The static faded and Riley’s voice came over the speaker again. ‘Sir, do you remember that moving contact we picked up about an hour ago?’
‘Uh-huh,’ Schofield said.
For the past hour, Whistler Two had been picking up emissions from the electronic equipment on board a moving vehicle heading in the opposite direction, back down the coast toward the French research station, Dumont d’Urville.
‘What about it?’
‘Sir, I can’t find it anymore.’
Schofield looked down at the radio. ‘Are you sure?’
‘We have no reading on our scopes. Either they shut down, or they just disappeared.’
Schofield frowned in thought, then he looked back at the cramped personnel compartment behind him. Seated there, two to each side, were four Marines, all dressed in snow fatigues. White-grey kevlar helmets sat in their laps. White-grey body armour covered their chests. White-grey automatic rifles sat by their sides.
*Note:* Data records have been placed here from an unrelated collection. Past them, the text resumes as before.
-- ==== Sys2Proof/Laws/State.lean ====
section
/-! SUPPORT. Which fields of the state each shared operation leaves as they were, and what it makes of those it writes, one lemma a
field, so that no proof unfolds a record update. -/

namespace Sys2Proof.Machine

open Sys2Proof


/-! ## State.raise -/

@[simp] theorem State.raise_hlk (s : State) (es : List Event) : (s.raise es).hlk = s.hlk := rfl
@[simp] theorem State.raise_ce (s : State) (es : List Event) : (s.raise es).ce = s.ce := rfl
@[simp] theorem State.raise_ct (s : State) (es : List Event) : (s.raise es).ct = s.ct := rfl
@[simp] theorem State.raise_aq (s : State) (es : List Event) : (s.raise es).aq = s.aq := rfl
@[simp] theorem State.raise_ru (s : State) (es : List Event) : (s.raise es).ru = s.ru.takeAll s.blc.time es := rfl
@[simp] theorem State.raise_mc (s : State) (es : List Event) : (s.raise es).mc = s.mc := rfl
@[simp] theorem State.raise_blc (s : State) (es : List Event) : (s.raise es).blc = s.blc := rfl
@[simp] theorem State.raise_barrier (s : State) (es : List Event) : (s.raise es).barrier = s.barrier := rfl
@[simp] theorem State.raise_field (s : State) (es : List Event) : (s.raise es).field = s.field := rfl
@[simp] theorem State.raise_held (s : State) (es : List Event) : (s.raise es).held = s.held := rfl
@[simp] theorem State.raise_lastCause (s : State) (es : List Event) : (s.raise es).lastCause = s.lastCause := rfl
@[simp] theorem State.raise_pending (s : State) (es : List Event) : (s.raise es).pending = s.pending := rfl

/-! ## State.applyAction -/

@[simp] theorem State.applyAction_hlk (s : State) (a : Action) : (s.applyAction a).hlk = s.hlk := rfl
@[simp] theorem State.applyAction_ce (s : State) (a : Action) : (s.applyAction a).ce = s.ce := rfl
@[simp] theorem State.applyAction_ct (s : State) (a : Action) : (s.applyAction a).ct = { s.ct with demand := writeDemand s.ct.demand a.channels a.states } := rfl
@[simp] theorem State.applyAction_aq (s : State) (a : Action) : (s.applyAction a).aq = applyToQueue s.aq a s.blc.time s.ct.demand := rfl
@[simp] theorem State.applyAction_ru (s : State) (a : Action) : (s.applyAction a).ru = s.ru.takeAll s.blc.time [.actionApplied a.tag a.phase a.channels] := rfl
@[simp] theorem State.applyAction_mc (s : State) (a : Action) : (s.applyAction a).mc = s.mc := rfl
@[simp] theorem State.applyAction_blc (s : State) (a : Action) : (s.applyAction a).blc = s.blc := rfl
@[simp] theorem State.applyAction_barrier (s : State) (a : Action) : (s.applyAction a).barrier = s.barrier := rfl
@[simp] theorem State.applyAction_field (s : State) (a : Action) : (s.applyAction a).field = s.field := rfl
@[simp] theorem State.applyAction_held (s : State) (a : Action) : (s.applyAction a).held = s.held := rfl
@[simp] theorem State.applyAction_lastCause (s : State) (a : Action) : (s.applyAction a).lastCause = s.lastCause := rfl
@[simp] theorem State.applyAction_pending (s : State) (a : Action) : (s.applyAction a).pending = s.pending := rfl

/-! ## State.flush -/

@[simp] theorem State.flush_hlk (s : State) (r : FlushReason) (es : List Event) : (s.flush r es).hlk = s.hlk := rfl
@[simp] theorem State.flush_ce (s : State) (r : FlushReason) (es : List Event) : (s.flush r es).ce = s.ce := rfl
@[simp] theorem State.flush_ct (s : State) (r : FlushReason) (es : List Event) : (s.flush r es).ct = s.ct := rfl
@[simp] theorem State.flush_aq (s : State) (r : FlushReason) (es : List Event) : (s.flush r es).aq = [] := rfl
@[simp] theorem State.flush_ru (s : State) (r : FlushReason) (es : List Event) : (s.flush r es).ru = s.ru.takeAll s.blc.time (flushEvents r s.aq.length ++ es) := rfl
@[simp] theorem State.flush_mc (s : State) (r : FlushReason) (es : List Event) : (s.flush r es).mc = s.mc := rfl
@[simp] theorem State.flush_blc (s : State) (r : FlushReason) (es : List Event) : (s.flush r es).blc = s.blc := rfl
@[simp] theorem State.flush_barrier (s : State) (r : FlushReason) (es : List Event) : (s.flush r es).barrier = s.barrier := rfl
@[simp] theorem State.flush_field (s : State) (r : FlushReason) (es : List Event) : (s.flush r es).field = s.field := rfl
@[simp] theorem State.flush_held (s : State) (r : FlushReason) (es : List Event) : (s.flush r es).held = s.held := rfl
@[simp] theorem State.flush_lastCause (s : State) (r : FlushReason) (es : List Event) : (s.flush r es).lastCause = s.lastCause := rfl
@[simp] theorem State.flush_pending (s : State) (r : FlushReason) (es : List Event) : (s.flush r es).pending = s.pending := rfl

/-! ## State.assertStop -/

@[simp] theorem State.assertStop_hlk (s : State) : (s.assertStop).hlk = s.hlk := rfl
@[simp] theorem State.assertStop_ce (s : State) : (s.assertStop).ce = s.ce := rfl
@[simp] theorem State.assertStop_ct (s : State) : (s.assertStop).ct = s.ct.assertStop := rfl
@[simp] theorem State.assertStop_aq (s : State) : (s.assertStop).aq = [] := rfl
@[simp] theorem State.assertStop_ru (s : State) : (s.assertStop).ru = s.ru.takeAll s.blc.time (flushEvents .stop s.aq.length ++ [.stop .asserted]) := rfl
@[simp] theorem State.assertStop_mc (s : State) : (s.assertStop).mc = s.mc := rfl
@[simp] theorem State.assertStop_blc (s : State) : (s.assertStop).blc = s.blc := rfl
@[simp] theorem State.assertStop_barrier (s : State) : (s.assertStop).barrier = s.barrier := rfl
@[simp] theorem State.assertStop_field (s : State) : (s.assertStop).field = s.field := rfl
@[simp] theorem State.assertStop_held (s : State) : (s.assertStop).held = s.held := rfl
@[simp] theorem State.assertStop_lastCause (s : State) : (s.assertStop).lastCause = s.lastCause := rfl
@[simp] theorem State.assertStop_pending (s : State) : (s.assertStop).pending = s.pending := rfl

/-! ## State.releaseStop -/

@[simp] theorem State.releaseStop_hlk (s : State) : (s.releaseStop).hlk = s.hlk := rfl
@[simp] theorem State.releaseStop_ce (s : State) : (s.releaseStop).ce = s.ce := rfl
@[simp] theorem State.releaseStop_ct (s : State) : (s.releaseStop).ct = s.ct.releaseStop := rfl
@[simp] theorem State.releaseStop_aq (s : State) : (s.releaseStop).aq = s.aq := rfl
@[simp] theorem State.releaseStop_ru (s : State) : (s.releaseStop).ru = s.ru.takeAll s.blc.time [.stop .released] := rfl
@[simp] theorem State.releaseStop_mc (s : State) : (s.releaseStop).mc = s.mc := rfl
@[simp] theorem State.releaseStop_blc (s : State) : (s.releaseStop).blc = s.blc := rfl
@[simp] theorem State.releaseStop_barrier (s : State) : (s.releaseStop).barrier = s.barrier := rfl
@[simp] theorem State.releaseStop_field (s : State) : (s.releaseStop).field = s.field := rfl
@[simp] theorem State.releaseStop_held (s : State) : (s.releaseStop).held = s.held := rfl
@[simp] theorem State.releaseStop_lastCause (s : State) : (s.releaseStop).lastCause = s.lastCause := rfl
@[simp] theorem State.releaseStop_pending (s : State) : (s.releaseStop).pending = s.pending := rfl
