-- ==== Sys2Proof/Tests/Slice0.lean ====
section
/-! SUPPORT. The model's own tests. `test_` theorems run one command on a small state, with the values that the manual's tables and
examples give (the table is named at each); `witness_` theorems show, for each statement with hypotheses, a concrete state and
operands that meet them, clause by clause. -/

namespace Sys2Proof.Tests

set_option Elab.async false

open Sys2Proof Sys2Proof.Machine

/-! ## Well-formedness -/

/-- An advance that lists a happening twice is refused. -/
theorem test_wf_barrierCycleStart :
    (Instr.barrierCycleStart [.silenceTimeout, .atTimeEntriesDue]).wellFormed = true ∧
      (Instr.barrierCycleStart [.silenceTimeout, .atTimeEntriesDue, .silenceTimeout]).wellFormed = false := by decide

/-- VF below 8.0 V is no candidate change of a running field die (R45, R46). -/
theorem test_wf_vfCandidateChange :
    (Instr.vfCandidateChange 8000).wellFormed = true ∧ (Instr.vfCandidateChange 7999).wellFormed = false := by decide

/-- VF of 8.0 V does not stop the field die (R46). -/
theorem test_wf_fieldDieStop :
    (Instr.fieldDieStop 7999).wellFormed = true ∧ (Instr.fieldDieStop 8000).wellFormed = false := by decide

/-- VF of 9.0 V does not start the field die (R46). -/
theorem test_wf_fieldResetSupply :
    (Instr.fieldResetSupply { FieldSense.nominal with vf := 9001 }).wellFormed = true ∧
      (Instr.fieldResetSupply { FieldSense.nominal with vf := 9000 }).wellFormed = false := by decide

/-- A drive frame arrives at a field die whose VF is at 8.0 V or above (R46). -/
theorem test_wf_driveFrameTaken :
    (Instr.driveFrameTaken { FieldSense.nominal with vf := 8000 }).wellFormed = true ∧
      (Instr.driveFrameTaken { FieldSense.nominal with vf := 7999 }).wellFormed = false := by decide

/-- A character begins with a low level, its start bit (R157): bit 0 of 247h is high. -/
theorem test_wf_startsLow :
    (Instr.characterReceived ⟨true, 0x246⟩).wellFormed = true ∧ (Instr.characterReceived ⟨true, 0x247⟩).wellFormed = false ∧
      (Instr.rxFrameDiscard ⟨true, 0x247⟩).wellFormed = false ∧ (Instr.ackFrameReceived ⟨true, 0x247⟩).wellFormed = false ∧
      (Instr.commandFrameReceived ⟨true, 0x247⟩).wellFormed = false := by decide

/-- The table gives its rows no bits: no word spells a command, and none is put in front. -/
theorem test_no_word_spells_a_command :
    decodeTableWord 8 0 = none ∧ decodeTableWord 32 0xC3 = none ∧
      (State.reset.withFetchWord 8 0).pending = [] := by decide

/-! ## Small states -/

/-- The state after a command. -/
def after (c : Instr) (s : State) : State :=
  match exec c s with
  | .next t => t
  | .fault _ => s
  | .refused _ => s

/-- The field side of `State.reset`. -/
def field0 : FieldSide := FieldSide.reset .supply 0 FieldSense.nominal

/-- The field side of `State.reset` with channel 0 as given. -/
def fieldWith (ch : FieldChannel) : FieldSide := { field0 with channels := field0.channels.set 0 ch }

/-- The channel 0 of `State.reset`. -/
def channel0 : FieldChannel := FieldChannel.reset 25000

/-- The part with the supervisor of channel 0 as given. -/
def withSup (v : Supervisor) : State :=
  { State.reset with field := some (fieldWith { channel0 with supervisor := v }) }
It had been two days since the distress signal from Wilkes Ice Station had been picked up by the US Navy landing ship, Shreveport, while it had been in port in Sydney. As luck would have it, only a week earlier it had been decided that the Shreveport – a rapid deployment vessel used to transport Marine Force Reconnaissance Units – would stay in Sydney for some urgent repairs while the rest of her group returned to Pearl Harbor. That being the case, within an hour of the receipt of Abby Sinclair’s distress signal, the Shreveport – now up and ready to go – was at sea, carrying a squad of Marines due south, heading toward the Ross Sea.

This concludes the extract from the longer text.